### ASSIGNMENT
Lines to return, exactly: from the line with "(∀ l, (l ∈ (s₀.core" to the line with "(∀ k, l ∉ (s₀.core" in the entries below, both included.

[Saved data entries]
>>>
-- ==== Sys2Proof/Machine/CollRun.lean ====
section
/-! DEFINITION. The rounds of a collective instance carried out (R305 to R310, R312 to R316, R319, R359): sending, landing,
and going on as far as what has landed allows. -/

namespace Sys2Proof.Machine

/-! ### Contexts -/

/-- The context of an instance. -/
def State.collOf (s : State) (g q : Nat) : Option Coll := s.colls.find? (fun c => decide (c.group = g) && decide (c.cseq = q))

/-- A context replaced, by its instance. -/
def State.setColl (s : State) (c : Coll) : State :=
  { s with colls := s.colls.map (fun x => if x.group = c.group ∧ x.cseq = c.cseq then c else x) }

/-- A context released (R297). -/
def State.dropColl (s : State) (g q : Nat) : State :=
  { s with colls := s.colls.filter (fun c => !(decide (c.group = g) && decide (c.cseq = q))) }

/-- An instance that failed on this device ends without a result (R302). -/
def Coll.fail (c : Coll) : Coll := { c with failed := true, rounds := [], out := [], owed := [] }

/-- The result of an instance stands on this device, and every packet it sent is answered. -/
def Coll.complete (c : Coll) : Bool := c.begun && c.rounds.isEmpty && c.out.isEmpty && c.owed.isEmpty && !c.failed

/-- The slots an instance awaits: those forced, else all, less those its deadline excluded (R274, R314, R315). -/
def Coll.awaited (c : Coll) : List Nat :=
  (List.range c.slots).filter (fun sl => (decide (c.force = 0) || c.force.testBit sl) && !c.lost.testBit sl)

/-- M (R314 to R316). -/
def Coll.m (c : Coll) : Nat :=
  if c.nslot = 0 then 0 else c.mask.getD (if c.force = 0 then 2 ^ c.nslot - 1 else c.force % 2 ^ c.nslot)

/-- Whether M lacks a slot (R316). -/
def Coll.short (c : Coll) : Bool := decide (c.nslot ≠ 0) && decide (c.m ≠ 2 ^ c.nslot - 1)

/-- INCLUDED (R316). -/
def Coll.included (c : Coll) : Nat :=
  if c.nslot = 0 then c.n else ((List.range c.nslot).filter (fun sl => c.m.testBit sl)).length

/-- This member sends its contribution (R312, R315). -/
def Coll.contributes (c : Coll) : Bool :=
  decide (c.nslot = 0) || (decide (c.slot < c.nslot) && (decide (c.force = 0) || c.force.testBit c.slot))

/-- The reserved flags of an instance on its core: owners ready, contributions arrived, results arrived (the model's choice, log 25). -/
def Coll.resFlag (c : Coll) (i : Nat) : Flag := Fin.ofNat 256 (240 + 3 * (c.cseq % 5) + i)

/-- Value of a reserved flag. -/
def State.resCount (s : State) (c : Coll) (i : Nat) : Nat := ((s.core c.core).flag (c.resFlag i)).toNat

/-- A reserved flag lowered by what was counted on it. -/
def State.resTake (s : State) (c : Coll) (i n : Nat) : State :=
  s.modCore c.core (fun k => k.setFlag (c.resFlag i) (k.flag (c.resFlag i) - BitVec.ofNat 32 n))

/-! ### Sending -/

/-- A packet of an instance sent by a stream engine (R294, R305): it takes a TAG of the engine and awaits its answer. -/
def State.collSend (s : State) (c : Coll) (phase slot dev off role : Nat) (payload : Bytes) : State × Coll :=
  let g := c.geo phase
  let j := s.phaseEngine c.group c.cseq phase
  let tc := if phase = 0 ∨ 8 ≤ phase then 7 else c.tc
  let p := (s.request c.parcel (0xF00 + j) opColl tc (dev * 2 ^ 44) 0 payload).withExt
    (c.group * 2 ^ 240 + c.cseq * 2 ^ 208 + slot * 2 ^ 192 + role * 2 ^ 190 + phase * 2 ^ 186
      + (if g.fmt = .da128 then wrap 16 g.anchor else 0) * 2 ^ 160 + off * 2 ^ 112 + g.fmt.code * 2 ^ 108)
  let e := s.ste j
  let t := e.nextTag
  let p := { p with tag := BitVec.ofNat 16 t }
  let s := s.setSte j { e with nextTag := (t + 1) % 2 ^ 16 }
  (s.inject (steEnd j) p, { c with out := c.out ++ [⟨p, s.now, none, none⟩] })
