-- ==== Sys2Proof/Machine/I3c.lean ====
section
/-! DEFINITION. The I3C view (R409 to R411) and the link of the management port (R400). -/

namespace Sys2Proof.Machine

/-- The dynamic address and the selector set. -/
def State.setI3c (s : State) (addr : Option Nat) (sel : Option (Nat × Nat)) : State :=
  { s with mgmt := { s.mgmt with i3cAddr := addr, i3cSel := sel } }

/-- A transfer that the target answers (R409): both supplies valid and RESET_N high. -/
def State.onI3c (s : State) (act : State → State) : State := if s.poweredUp then act s else s

/-! ### Addresses and common commands (R409) -/

/-- R409. SETDASA: the static address 0x3A gains a dynamic one. -/
def execSetdasa (static_ dynamic : BitVec 7) (s : State) : Out :=
  .next (s.onI3c (fun s => if static_ = 0x3A then s.setI3c (some dynamic.toNat) none else s))

/-- R409. ENTDAA: a target without a dynamic address gains one. -/
def execEntdaa (dynamic : BitVec 7) (s : State) : Out :=
  .next (s.onI3c (fun s => if s.mgmt.i3cAddr.isNone then s.setI3c (some dynamic.toNat) none else s))

/-- R409. RSTDAA: the dynamic address is given up. -/
def execRstdaa (s : State) : Out := .next (s.onI3c (fun s => s.setI3c none none))

/-- The provisional ID (R409). -/
def State.provisionalId (s : State) : Nat := Config.mipiCode % 2 ^ 15 * 2 ^ 33 + s.sealed.physId % 2 ^ 21

/-- A common command directed at the target's dynamic address, and its answer. -/
def State.direct (s : State) (bs : Bytes) : State := s.onI3c (fun s => if s.mgmt.i3cAddr.isSome then s.emit (.i3c bs) else s)

/-- R409. GETPID. -/
def execGetpid (s : State) : Out := .next (s.direct (beBytes 6 s.provisionalId))

/-- R409. GETBCR. -/
def execGetbcr (s : State) : Out := .next (s.direct [0])

/-- R409. GETDCR. -/
def execGetdcr (s : State) : Out := .next (s.direct [0])

/-- R409. GETSTATUS: two bytes that the manual does not give (log 36). -/
def execGetstatus (s : State) : Out :=
  let (f, t) := s.fresh
  .next (t.direct (beBytes 2 f))

/-! ### The view (R410, R411) -/

/-- Whether the view holds an object, and since when: 0 from the view answering, 1 from MGMT, 2 from POWER; none for no object of it. -/
def viewFrom (idx sub : Nat) : Option Nat :=
  if (idx = 0x1000 ∧ 1 ≤ sub ∧ sub ≤ 7) ∨ (idx = 0x2000 ∧ (sub = 1 ∨ sub = 5 ∨ sub = 6))
    ∨ (0x2100 ≤ idx ∧ idx < 0x2110 ∧ isFunction (idx - 0x2100) ∧ sub = 2) then some 0
  else if idx = 0x1100 ∧ sub = 0x10 then some 1
  else if 0x1200 ≤ idx ∧ idx ≤ 0x12FF then
    match objRow idx sub with
    | some r => if r.acc = .ro ∧ r.ty.size ≤ 8 then some (if idx = 0x1200 ∧ 1 ≤ sub ∧ sub ≤ 5 then 0 else 2) else none
    | none => none
  else none

/-- Whether the objects of a class of R411 are available. -/
def State.viewReady (s : State) (c : Nat) : Bool := if c = 0 then true else if c = 1 then s.mgmtUp else decide (s.fnState 2 = 3)

/-- What the view answers of a selector (R410, R411). The type told of what is not in the view is free (log 36). -/
def State.viewRead (s : State) (sel : Option (Nat × Nat)) : State × ReadResult :=
  match sel with
  | none => (let (f, s) := s.fresh; (s, ⟨dsNoObject, f % 256, []⟩))
  | some (idx, sub) =>
    match viewFrom idx sub, objRow idx sub with
    | some c, some r =>
      if s.viewReady c then
        let (s, v) := s.readValue idx sub r
        let v := if idx = 0x2000 ∧ sub = 5 ∧ !s.mgmtUp then v / 2 ^ 120 * 2 ^ 120 else v
        (s, ⟨dsOk, r.ty.code, wireOf r.ty v⟩)
      else (s, ⟨dsState, r.ty.code, []⟩)
    | _, _ => (let (f, s) := s.fresh; (s, ⟨dsNotInView, f % 256, []⟩))

/-- The bytes of an answer, with PEC over the selector and them (R410). -/
def viewBytes (sel : Option (Nat × Nat)) (r : ReadResult) : Bytes :=
  let a : Bytes := [BitVec.ofNat 8 r.status, BitVec.ofNat 8 r.type, BitVec.ofNat 8 r.value.length] ++ r.value
  let h : Bytes := match sel with | some (idx, sub) => beBytes 2 idx ++ beBytes 1 sub | none => []
  a ++ [BitVec.ofNat 8 (crc8 (h ++ a))]

/-- R410. The selector: a private write of any length other than 3 bytes is ignored. -/
def execI3cSelectorWrite (data : Bytes) (s : State) : Out :=
  .next (s.onI3c (fun s =>
    if s.mgmt.i3cAddr.isSome ∧ data.length = 3 then s.setI3c s.mgmt.i3cAddr (some (beAt data 0 2, byteAt data 2)) else s))

/-- R410. A private read. -/
def execI3cPrivateRead (s : State) : Out :=
  .next (s.onI3c (fun s =>
    if s.mgmt.i3cAddr.isSome then
      let sel := s.mgmt.i3cSel
      let (s, r) := s.viewRead sel
      let s := s.bump Obj.mgc_I3C_READS
      let s := if r.status = dsNotInView ∨ r.status = dsNoObject then s.bump Obj.mgc_I3C_NOT_IN_VIEW else s
      s.emit (.i3c (viewBytes sel r))
    else s))

/-! ### The management port's link (R400) -/

/-- MGMT_LINK and what the port tries. -/
def State.setMgmtLink (s : State) (v : Nat) (slow : Bool) : State :=
  { s with mgmt := { s.mgmt with slowLink := slow } }.setObj Obj.mgmt_MGMT_LINK v

/-- The port is run by MGMT, which has left OFF. -/
def State.mgmtLinkOn (s : State) : Bool := decide (s.fnState 0 ≠ 0)

/-- R400. The port locks in the mode that it tries. -/
def execMgmtLinkUp (gigabit : Bool) (s : State) : Out :=
  .next (if s.mgmtLinkOn ∧ s.obj Obj.mgmt_MGMT_LINK = 0 ∧ s.mgmt.slowLink = gigabit then s.setMgmtLink (if gigabit then 2 else 1) gigabit else s)

/-- R400. The link is lost: 10GBASE-R is tried again. -/
def execMgmtLinkDown (s : State) : Out :=
  .next (if s.mgmtLinkOn ∧ s.obj Obj.mgmt_MGMT_LINK ≠ 0 then s.setMgmtLink 0 false else s)

/-- R400. 10GBASE-R has not locked within 2 s. -/
def execMgmtLinkFallback (s : State) : Out :=
  .next (if s.mgmtLinkOn ∧ s.obj Obj.mgmt_MGMT_LINK = 0 ∧ !s.mgmt.slowLink then s.setMgmtLink 0 true else s)

end Sys2Proof.Machine
end

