/-- In every state in which a core that has not ended issues a flag.wait on a flag the issuer may name. With the condition true (GE
by R84, EQ by equality) only the position and OPS_ISSUED move. With it false and a timeout of 0 the core takes the fault
WAIT_EXPIRED of the control core with the flag, the awaited value and the value seen. Otherwise the core is held on the wait
with the deadline now + timeout × 1,024, CORE_STATE is WAITING, and nothing else differs. WAIT_EXPIRED at that deadline, with
the condition still false, takes the same fault at the deadline. Everything is told of the state after the operation's fetch
(R103), which changes only the core's cache and ICACHE_MISS. -/
def Obligations.FlagWaitHoldsUntilItsDeadline : Prop :=
  ∀ (s₀ s : State) (c : CoreId),
    (∀ routine f cond v timeout, Fetched s₀ c routine s → (s.core c).ended = false → (routine = true ∨ f.val < 240) →
      (waitHolds cond ((s.core c).flag f) (((s.core c).val v).setWidth 32) = true →
        ∃ t, exec (.flagWait c routine f cond v timeout) s₀ = .next t ∧ Issued c [] s t ∧ t.core c = (s.core c).moved routine) ∧
      (waitHolds cond ((s.core c).flag f) (((s.core c).val v).setWidth 32) = false → (s.core c).val32 timeout = 0 →
        ∃ u seq, Issued c [] s u ∧ u.core c = (s.core c).moved routine ∧
          seq + 1 = min (2 ^ 64 - 1) (s.obj (Obj.core_OPS_ISSUED c) + 1) ∧ exec (.flagWait c routine f cond v timeout) s₀ =
            .next (u.coreFaultWith c 0 0x20 seq (some (f.val, (s.core c).val32 v, ((s.core c).flag f).toNat)) 0)) ∧
      (waitHolds cond ((s.core c).flag f) (((s.core c).val v).setWidth 32) = false → (s.core c).val32 timeout ≠ 0 →
        ∃ t, exec (.flagWait c routine f cond v timeout) s₀ = .next t ∧ Issued c [Obj.core_CORE_STATE c] s t ∧
          t.obj (Obj.core_CORE_STATE c) = 2 ∧ ∃ seq, seq + 1 = min (2 ^ 64 - 1) (s.obj (Obj.core_OPS_ISSUED c) + 1) ∧ t.core c = { (s.core c).moved routine with
            hold := .flagWait f cond ((s.core c).val32 v) (s.now + (s.core c).val32 timeout * 1024) seq })) ∧
    (∀ f cond v deadline seq, (s.core c).hold = .flagWait f cond v deadline seq → deadline < 2 ^ 64 →
      exec (.waitExpired c) s = .next
        ((s.advanceTo deadline).coreFaultWith c 0 0x20 seq (some (f.val, v, ((s.core c).flag f).toNat)) 0))

/-- In every state in which a core that has not ended issues time.wait T. Before the start of slot T (T × 1,024) the core is held
and CORE_STATE is WAITING; after it the core continues and LATE_SLOT is one larger; at it the core continues and nothing is
counted. TIME_WAIT_RELEASE of a held core, with the start of the slot below 2^64, brings Fabric Time to that start unless it is
later already, ends the hold and makes CORE_STATE RUNNING. Everything is told of the state after the operation's fetch (R103),
which changes only the core's cache and ICACHE_MISS. -/
def Obligations.TimeWaitHoldsUntilItsSlot : Prop :=
  ∀ (s₀ s : State) (c : CoreId),
    (∀ x T, T = ((s.core c).val x).toNat → Fetched s₀ c false s → (s.core c).ended = false →
      (s.now < T * 1024 → ∃ t, exec (.timeWait c x) s₀ = .next t ∧ Issued c [Obj.core_CORE_STATE c] s t ∧
        t.obj (Obj.core_CORE_STATE c) = 2 ∧ t.core c = { (s.core c).moved false with hold := .timeWait T }) ∧
      (T * 1024 < s.now → ∃ t, exec (.timeWait c x) s₀ = .next t ∧ Issued c [Obj.core_LATE_SLOT c] s t ∧
        t.obj (Obj.core_LATE_SLOT c) = min (2 ^ 32 - 1) (s.obj (Obj.core_LATE_SLOT c) + 1) ∧
        t.core c = (s.core c).moved false) ∧
      (T * 1024 = s.now → ∃ t, exec (.timeWait c x) s₀ = .next t ∧ Issued c [] s t ∧ t.core c = (s.core c).moved false)) ∧
    (∀ T, (s.core c).hold = .timeWait T → T * 1024 < 2 ^ 64 → s.obj (Obj.core_CORE_STATE c) = 2 → (s.core c).lib = none →
      (s.core c).ended = false →
      ∃ t, exec (.timeWaitRelease c) s = .next t ∧ OnlyCore c [Obj.core_CORE_STATE c] s { t with ft := s.ft } ∧
        t.now = max s.now (T * 1024) ∧ t.core c = { s.core c with hold := .none } ∧ t.obj (Obj.core_CORE_STATE c) = 1)

/-- In every state in which the core issues. skip.if on a flag the issuer may name, with room for its n operations, passes their
span when its condition holds and only itself otherwise (a routine's position is not kept, log 10). loop.begin with fewer than
four loops open latches its count with iteration 0, or passes the body when the count is 0. loop.end with a loop open returns to
the body with the iteration one larger while another is left, and otherwise drops the loop. core.end stops issue and makes
CORE_STATE ENDED at once when the queues are empty. Nothing else differs but OPS_ISSUED. Everything is told of the state after
the operation's fetch (R103), which changes only the core's cache and ICACHE_MISS. -/
def Obligations.ControlFlowMovesThePosition : Prop :=
  ∀ (s₀ s : State) (c : CoreId) (routine : Bool), Fetched s₀ c routine s →
    (∀ f cond v n room span, (routine = true ∨ f.val < 240) → n.val ≤ room →
      ∃ t, exec (.skipIf c routine f cond v n room span) s₀ = .next t ∧ Issued c [] s t ∧
        t.core c = (if routine = false ∧ skipHolds cond ((s.core c).flag f) (((s.core c).val v).setWidth 32) = true
          then ((s.core c).moved routine).setPos routine ((s.core c).pos + 1 + span) else (s.core c).moved routine)) ∧
    (∀ n body, ((s.core c).loopStack routine).length < 4 →
      ∃ t, exec (.loopBegin c routine n body) s₀ = .next t ∧ Issued c [] s t ∧
        t.core c = (if (s.core c).val32 n = 0 then ((s.core c).moved routine).setPos routine ((s.core c).pos + 1 + body)
          else ((s.core c).moved routine).setLoops routine
            (⟨(s.core c).nextPos routine, (s.core c).val32 n, 0⟩ :: (s.core c).loopStack routine))) ∧
    (∀ fr rest, (s.core c).loopStack routine = fr :: rest →
      ∃ t, exec (.loopEnd c routine) s₀ = .next t ∧ Issued c [] s t ∧
        t.core c = (if fr.iter + 1 < fr.count then
            (((s.core c).moved routine).setLoops routine ({ fr with iter := fr.iter + 1 } :: rest)).setPos routine fr.body
          else ((s.core c).moved routine).setLoops routine rest)) ∧
    (routine = false → ∃ t, exec (.coreEnd c) s₀ = .next t ∧ Issued c [Obj.core_CORE_STATE c] s t ∧
        t.core c = { (s.core c).moved false with stopped := true, ended := true } ∧
        t.obj (Obj.core_CORE_STATE c) = if (s.core c).idle then 5 else 1)

/-- A routine's operation passes no cache. A program's operation fetches its lines in order up to the first bad one. A line that
hits becomes the most recently used; a miss is counted in ICACHE_MISS and puts the line first, and where its set holds four
lines already the least recently used of them goes; a fill that meets an uncorrectable error fills nothing, and each control
operation named here then faults with ICACHE_FAULT. A fetch changes nothing but the cache and ICACHE_MISS (which lines an
operation lies in is the model's free layout, log 10). After a fetch that met no error: an undefined instruction faults with
ILLEGAL_OP, a routine id outside the table with LIB_UNKNOWN, a misaligned sc.ld or sc.st inside SRAM with ADDR_ALIGN and one
past its end with ADDR_RANGE, a program's flag operation on f240 to f255 with FLAG_RESERVED, desc.set to a reserved entry with
HANDLE_RESERVED, desc.get of a stale handle with HANDLE_STALE, loop.begin with four loops open with LOOP_DEPTH whatever its
count, and skip.if without room with SKIP_RANGE whether or not its condition holds. The faulting operation is not counted in
OPS_ISSUED (log 17). -/
def Obligations.OperationIsFetchedThroughTheCacheOrFaults : Prop :=
  ∀ (s₀ : State) (c : CoreId),
    (∀ routine, OnlyCore c [Obj.core_ICACHE_MISS c] s₀ (s₀.fetch c routine).1 ∧
      { (s₀.fetch c routine).1.core c with icache := (s₀.core c).icache } = s₀.core c) ∧
    s₀.fetch c true = (s₀, none) ∧
    s₀.fetch c false = (s₀.codeLines c).foldl (fun x l => if x.2 = none then x.1.fetchLine c l else x) (s₀, none) ∧
    (∀ l, (l ∈ (s₀.core c).icache → ∃ t, s₀.fetchLine c l = (t, none) ∧ (∀ k, t.obj k = s₀.obj k) ∧
        (t.core c).icache = l :: (s₀.core c).icache.erase l) ∧
      (∀ set, l ∉ (s₀.core c).icache → set = (s₀.core c).icache.filter (fun x => x % 64 = l % 64) → s₀.firstBad false (l * 256) 256 = none →
        ∃ t, s₀.fetchLine c l = (t, none) ∧ Counted (Obj.core_ICACHE_MISS c) s₀ t ∧
          (set.length < 4 → (t.core c).icache = l :: (s₀.core c).icache) ∧
          (∀ old rest, set = rest ++ [old] → 3 ≤ rest.length → (t.core c).icache = l :: (s₀.core c).icache.erase old)) ∧
      (∀ k, l ∉ (s₀.core c).icache → s₀.firstBad false (l * 256) 256 = some k → s₀.fetchLine c l = (s₀, some k))) ∧
    (∀ x d v y, s₀.issues c false = true → x ∈ [Instr.scLi c d v, .scAdd c d y y, .coreEnd c, .illegalOp c, .jobStart c] →
      (∃ t, s₀.fetch c false = (t, none)) ∨
      ∃ t k, s₀.fetch c false = (t, some k) ∧
        exec x s₀ = .next ((t.memUncorrected k).coreFaultWith c 0 0x31 (t.obj (Obj.core_OPS_ISSUED c)) none 0)) ∧
    ∀ s, Fetched s₀ c false s →
    (let bad := fun code => (.next (s.coreFaultWith c 0 code (s.obj (Obj.core_OPS_ISSUED c)) none 0) : Host.Outcome State Fault Refusal)
    exec (.illegalOp c) s₀ = bad 0x16 ∧
    (∀ id : BitVec 16, id.toNat ∉ [0x01, 0x02, 0x03, 0x10, 0x20, 0x21, 0x22, 0x23, 0x30, 0x31] → exec (.libUnknown c id) s₀ = bad 0x15) ∧
    (∀ d v a o, o = ((s.core c).val a).toNat → o + 8 ≤ 2 ^ 21 → o % 8 ≠ 0 →
      exec (.scLd c d a) s₀ = bad 0x08 ∧ exec (.scSt c v a) s₀ = bad 0x08) ∧
    (∀ d v a, 2 ^ 21 < ((s.core c).val a).toNat + 8 → exec (.scLd c d a) s₀ = bad 0x07 ∧ exec (.scSt c v a) s₀ = bad 0x07) ∧
    (∀ f v cond timeout d, 240 ≤ f.val → exec (.flagSet c false f v) s₀ = bad 0x12 ∧ exec (.flagAdd c false f v) s₀ = bad 0x12 ∧
      exec (.flagWait c false f cond v timeout) s₀ = bad 0x12 ∧ exec (.flagStatus c false d f) s₀ = bad 0x12) ∧
    (∀ d i a, 3840 ≤ ((s.core c).val i).toNat → ((s.core c).val a).toNat + 128 ≤ 2 ^ 21 → exec (.descSet c false d i a) s₀ = bad 0x11) ∧
    (∀ h a n, n = ((s.core c).val h).toNat % 2 ^ 16 → (Sparse.get 0 (s.core c).gens (n % 4096)).toNat ≠ n / 4096 →
      ((s.core c).val a).toNat + 128 ≤ 2 ^ 21 → exec (.descGet c false h a) s₀ = bad 0x10) ∧
    (∀ n body, 4 ≤ (s.core c).loops.length → exec (.loopBegin c false n body) s₀ = bad 0x13) ∧
    (∀ f cond v n room span, f.val < 240 → room < n.val → exec (.skipIf c false f cond v n room span) s₀ = bad 0x14))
<<<
### ANSWER SECTION
    (∀ l, (l ∈ (s₀.core c).icache → ∃ t, s₀.fetchLine c l = (t, none) ∧ (∀ k, t.obj k = s₀.obj k) ∧
        (t.core c).icache = l :: (s₀.core c).icache.erase l) ∧
      (∀ set, l ∉ (s₀.core c).icache → set = (s₀.core c).icache.filter (fun x => x % 64 = l % 64) → s₀.firstBad false (l * 256) 256 = none →
        ∃ t, s₀.fetchLine c l = (t, none) ∧ Counted (Obj.core_ICACHE_MISS c) s₀ t ∧
          (set.length < 4 → (t.core c).icache = l :: (s₀.core c).icache) ∧
          (∀ old rest, set = rest ++ [old] → 3 ≤ rest.length → (t.core c).icache = l :: (s₀.core c).icache.erase old)) ∧
      (∀ k, l ∉ (s₀.core c).icache → s₀.firstBad false (l * 256) 256 = some k → s₀.fetchLine c l = (s₀, some k))) ∧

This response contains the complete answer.